Arrow Energy announced that on December 31, 2007, it completed a non-brokered private placement of common shares that consisted of 1,250,000 common shares issued on a flow-through basis (the "Common Shares") for income tax purposes at $0.40 per share (the "Placement"). The gross proceeds of $500,000 are intended to be used to finance exploration and development activities and for general corporate purposes.
Arrow is required to incur qualifying expenditures totaling $500,000 by December 31, 2008 and has renounced this amount of Canadian Exploration Expenses ("CEE") to subscribers effective December 31, 2007. The securities issued will be subject to a four-month hold period from the date of closing. Following completion of this placement, Arrow has 28,483,727 common shares outstanding.
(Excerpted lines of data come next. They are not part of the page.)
-- ==== Sys2Proof/Machine/Contain.lean ====
section
/-! DEFINITION. Machine/Contain.lean: ending a request, fencing a core, ending a context and halting the module
(R41, R105-R111, R303, R506-R514; 03_suina_core.md, 21_faults_fencing_recovery.md). -/
namespace Sys2Proof.Machine

/-! ### Requests -/

def State.entry (s : State) (c slot : Nat) : Entry := tget Entry.none (s.ctx c).entries slot
def State.setEntry (s : State) (c slot : Nat) (e : Entry) : State :=
  s.modCtx c fun x => { x with entries := tset Entry.none x.entries slot { e with changed := true } }

/-- A request-end completion (R303, R407). -/
def endCqe (slot : Nat) (e : Entry) (code : Nat) : List Byte :=
  [2, BitVec.ofNat 8 code, 0, 0] ++ leBytes (slot + 2 ^ 10 * e.gen + 2 ^ 18 * e.tenant) 4 ++ leBytes e.tag 8 ++
    leBytes e.startLen 4 ++ leBytes e.curLen 4 ++ leBytes e.genLen 4 ++ leBytes e.late 4 ++
    leBytes e.first 8 ++ leBytes e.last 8 ++ List.replicate 16 0

/-- Writes a completion, or drops it where the CQ has no room (R408). -/
def State.cqPush (s : State) (ld : Nat) (bytes : List Byte) : State :=
  if s.ringRoom ld 0 = 0 then s.bump R.LD_CQ_DROPPED.COUNT ld else s.ringPush ld 0 bytes

/-- Ends a request: its entry goes DRAINING with its end code, its completion is written and counted (R303, R314). -/
def State.endRequest (s : State) (c slot code : Nat) : State :=
  let e := s.entry c slot
  let s := s.setEntry c slot { e with state := 3, endCode := code, cancel := false }
  let s := s.bumpAt R.MANI_ENDS.COUNT c (code - 1)
  s.cqPush c (endCqe slot e code)

/-- Slots in PREFILL or DECODE. -/
def Ctx.live (x : Ctx) : List Nat := x.entries.filterMap fun e => if e.2.state = 1 ∨ e.2.state = 2 then some e.1 else none

/-- Ends every live request of a context with a code. -/
def State.endAll (s : State) (c code : Nat) : State := (s.ctx c).live.foldl (fun s slot => s.endRequest c slot code) s

/-! ### Cores -/

def coreIdle : Nat := 0
def coreReady : Nat := 1
def coreRunning : Nat := 2
def coreTrapped : Nat := 3
def coreHalted : Nat := 4
def coreFenced : Nat := 5

def State.coreState (s : State) (n : Nat) : Nat := s.fld R.CORE_STATE.STATE n
def State.setCoreState (s : State) (n v : Nat) : State := s.put R.CORE_STATE.STATE n v

/-- Invalidates a core's caches, TLBs, predictor and return stack (R105). -/
def Core.invalidate (k : Core) : Core :=
  { k with dcache := [], icache := [], itlb := [], dtlb := [], bht := [], rstack := [] }

/-- Discards a core's unretired work: pending loads, run-ahead, a waiting `HALT` (R81, R108). -/
def Core.discard (k : Core) : Core := { k with pend := [], ra := none, halting := false, nodeWait := 0, nodeAns := none }

/-- Stops a core at a bundle boundary with a state. -/
def State.stopCore (s : State) (n v : Nat) : State :=
  ((s.modCore n Core.discard).put R.CORE_STATE.RA_ACTIVE n 0).setCoreState n v

/-- Zeroes a core's scratchpad (R175). -/
def State.clearScr (s : State) (n : Nat) : State := s.modCore n fun k => { k with scr := [] }

/-- Advances the generation of a core's node operations, so that late answers are dropped (R378). -/
def State.nextCoreGen (s : State) (n : Nat) : State :=
  { s with rack := { s.rack with coreGen := tset 0 s.rack.coreGen n ((tget 0 s.rack.coreGen n + 1) % 256) } }

/-- Whether a step instance of the context is in flight on this member and not past Rake commit (R108, R244). -/
def State.replayable (s : State) (c : Nat) : Bool :=
  let m := (s.ctx c).member
  m.active && !m.helmSent && !m.committed

/-! ### Barges and replay -/

/-- Abandons every OPEN barge of a context: its tag drains, and waits for it complete with status 2 (R276, R305). -/
def State.abandonBarges (s : State) (c : Nat) : State :=
  let s := s.modCtx c fun x => { x with
    barges := x.barges.map fun e => (e.1, { e.2 with draining := true })
    halves := []
    received := []
    arrived := []
    returned := []
    loadPend := [] }
  (s.coresOf c).foldl (fun s n =>
    s.modCore n fun k => (k.xops.filter fun x => decide (x.kind = 0x4C ∨ x.kind = 0x4D ∨ x.kind = 0x4E)).foldl
      (fun k x => { k with
        tags := tset ⟨false, 0, false⟩ k.tags x.tag ⟨false, 0, false⟩
        xops := k.xops.filter fun y => decide (y.tag ≠ x.tag)
        scr := if x.kind = 0x4D then tsetAll 0 k.scr (x.a * 64) (2 :: List.replicate 63 0) else k.scr }) k) s

/-- Sends the convoy-end message: a member to its helm, the helm to every member (R508). -/
def State.sendConvoyEnd (s : State) (c code : Nat) : State :=
  let body := leBytes code 2 ++ [0, 0]
  if s.helm c then (s.members c).foldl (fun s n => (s.sendStep c 6 n 0 0 body).2) s
  else (s.sendStep c 6 (s.helmNode c) 0 0 body).2

/-- Ends a context after its class 4 event `code` has been raised (R507, R508, R510). -/
def State.endCtx (s : State) (c code : Nat) : State :=
  if s.ended c || s.ctxInReset c then s
  else
    let s := (s.coresOf c).foldl (fun s n => if s.coreState n = coreRunning then s.stopCore n coreReady else s) s
    let s := s.abandonBarges c
    let s := s.abandonMsgs c fun _ => true
    let s := (s.setFld R.FAULT_CTX.ENDED 0 c 1).setFld R.FAULT_CTX.CODE 0 c code
    let s := if s.fld R.CTX_STATUS.STATE c = ctxActive then s.put R.CTX_STATUS.STATE c ctxQuiescing else s
    let s := s.modCtx c fun x => { x with member := Member.idle, posts := [] }
    let s := s.put R.STEP_STATUS.PHASE c 0
    let s := if s.helm c then
        let s := s.endAll c 7
        s.modCtx c fun x => { x with helm := { Helm.idle with ended := true, refillAt := x.helm.refillAt } }
      else s
    if s.on R.STEP_CTRL.EN c then s.sendConvoyEnd c code else s

/-- Raises a class 4 event of a context and ends it (R507). -/
def State.ctxFault (s : State) (u : Raiser) (c code : Nat) (info : List Byte) : State :=
  (s.raise u (some c) code info).endCtx c code

/-- Sends READY, SCATTERED or REPLAY to the helm; a message its route refuses ends the context (R508). -/
def State.toHelm (s : State) (c kind count1 count2 : Nat) (body : List Byte) : State :=
  let r := s.sendStep c kind (s.helmNode c) count1 count2 body
  if r.1 then r.2 else r.2.ctxFault (.page .step c) c 0x4801 (w4 [s.helmNode c, 0x4801])

/-- Raises `REPLAY` for the instance in flight, once (R514): the Rake's staged rows and the barges go (R247, R276). -/
def State.raiseReplay (s : State) (c cause : Nat) (nodes : List Nat) : State :=
  if s.replayable c && !(s.ctx c).member.replaying && !s.ended c then
    let nodes := nodes.take 16
    let s := s.abandonBarges c
    let s := s.abandonMsgs c fun w => decide (w = 2)
    let s := s.modCtx c fun x => { x with member := { x.member with replaying := true } }
    s.toHelm c 5 nodes.length cause (nodes.flatMap fun n => leBytes n 2)
  else s

/-! ### Fencing -/

/-- `CORE_FENCE` bits [12:8] (R107): 0 PARITY, 1 SCR_UE, 2 WDOG, 3 BIST, 4 COMMAND. -/
def fenceCause : Nat → Fd
  | 0 => R.CORE_FENCE.PARITY | 1 => R.CORE_FENCE.SCR_UE | 2 => R.CORE_FENCE.WDOG
  | 3 => R.CORE_FENCE.BIST | _ => R.CORE_FENCE.COMMAND

def State.fenceBits (s : State) (n : Nat) : Nat :=
  bitMap 5 fun i => s.on (fenceCause i) n

/-- Takes core `n` out of its context's core set (R108, R417). -/
def State.leaveSet (s : State) (n : Nat) : State :=
  match s.ownerOf n with
  | some c =>
    let s := s.setFld R.CTX_CORES.BITS c (n / 32) (clrBit (s.fld R.CTX_CORES.BITS c (n / 32)) (n % 32))
    s.put R.CTX_STATUS.CORES c (s.fld R.CTX_STATUS.CORES c - 1)
  | none => s

/-- Fences a core (R107-R111). A later detector only adds its cause bit. The scratchpad clear ends with
`FENCE_CLEAR_DONE`. -/
def State.fenceCore (s : State) (n cause : Nat) : State :=
  if s.coreState n = coreFenced then s.put (fenceCause cause) n 1
  else
    let owner := s.ownerOf n
    let s := s.put (fenceCause cause) n 1
    let s := (s.stopCore n coreFenced).nextCoreGen n
    let s := s.modCore n fun k => { k with
      engine := Engine.reset, tags := [], xops := [], bistPassed := false, clearing := true, dropped := 0 }
    let s := (s.leaveSet n).put R.CORE_STATE.CTX n 0
    let s := s.raise (.page .core n) owner 0x2101 (w4 [n, s.fenceBits n])
    match owner with
    | some c =>
      let s := s.raiseReplay c 1 []
      if s.fld R.CTX_STATUS.CORES c = 0 then s.ctxFault (.page .ctx c) c 0x4102 [] else s
    | none => s

/-! ### Module-fatal events -/

/-- Raises a class 5 event and latches the fatal record (R41, R511, R512). -/
def State.fatal (s : State) (u : Raiser) (code : Nat) (info : List Byte) : State :=
  let s := s.raise u none code info
  let s := s.put R.FAULT_STATUS.FATAL_COUNT 0 (min 255 (s.fld R.FAULT_STATUS.FATAL_COUNT + 1))
  let s := s.put R.FAULT_STATUS.FAULT_L 0 1
  if s.on R.FAULT_STATUS.FATAL_VALID then s
  else
    let s := s.put R.FAULT_STATUS.FATAL_VALID 0 1
    let s := (s.put R.FAULT_FATAL_CODE.CODE 0 code).put R.FAULT_FATAL_CODE.BLOCK 0 u.ids.1
    let s := (s.put R.FAULT_FATAL_INST.INSTANCE 0 u.ids.2).put R.FAULT_FATAL_TICK.TICK 0 s.tick
    (s.put R.FAULT_FATAL_INFO0.INFO 0 (ofLe (info.take 8))).put R.FAULT_FATAL_INFO1.INFO 0 (ofLe ((info.drop 8).take 8))

/-- Every Weir setting goes to 1 and boost is revoked (R445, R511). -/
def State.weirFloor (s : State) : State :=
  let s := (List.range 8).foldl (fun s d => s.setFld R.WEIR_DIE.N 0 d 1) s
  s.put R.CLK_STATUS.BOOST_ACTIVE 0 0

/-- Stops every RUNNING core at a bundle boundary (R445, R511). -/
def State.stopAll (s : State) : State :=
  (List.range 512).foldl (fun s n => if s.coreState n = coreRunning then s.stopCore n coreRunning else s) s

/-- Optical transmit stops on every link: each UP or training link goes DOWN (R445, R511). -/
def State.lightsOff (s : State) : State :=
  (List.range 32).foldl (fun s k =>
    if s.linkState k = 0 ∨ s.linkState k = 4 ∨ s.linkState k = 5 then s
    else s.setLink k 4) s

/-- Halts the module on a class 5 event (R511, R512). -/
def State.halt (s : State) (u : Raiser) (code : Nat) (info : List Byte) : State :=
  let s := s.fatal u code info
  if s.on R.FAULT_STATUS.HALTED then s
  else
    let s := { s.weirFloor.stopAll with haltBegun := true }
    let s := (List.range 16).foldl (fun s c => if s.helm c then s.endAll c 7 else s) s
    s.lightsOff.put R.FAULT_STATUS.HALTED 0 1

end Sys2Proof.Machine
end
In conjunction with the Placement, Arrow paid a finder's fee in the amount of $20,000 to Northern Securities Inc. Pursuant to Policy 5.9 of the Exchange and Ontario Securities Commission Rule 61-501 ("Rule 61-501"), the Placement may be classified as a related-party transaction as a member of the Company's board of directors (the "Related Party") subscribed for Common Shares. Arrow has determined, however, that certain exemptions from the formal valuation and minority shareholder approval requirements under Rule 61-501 are applicable.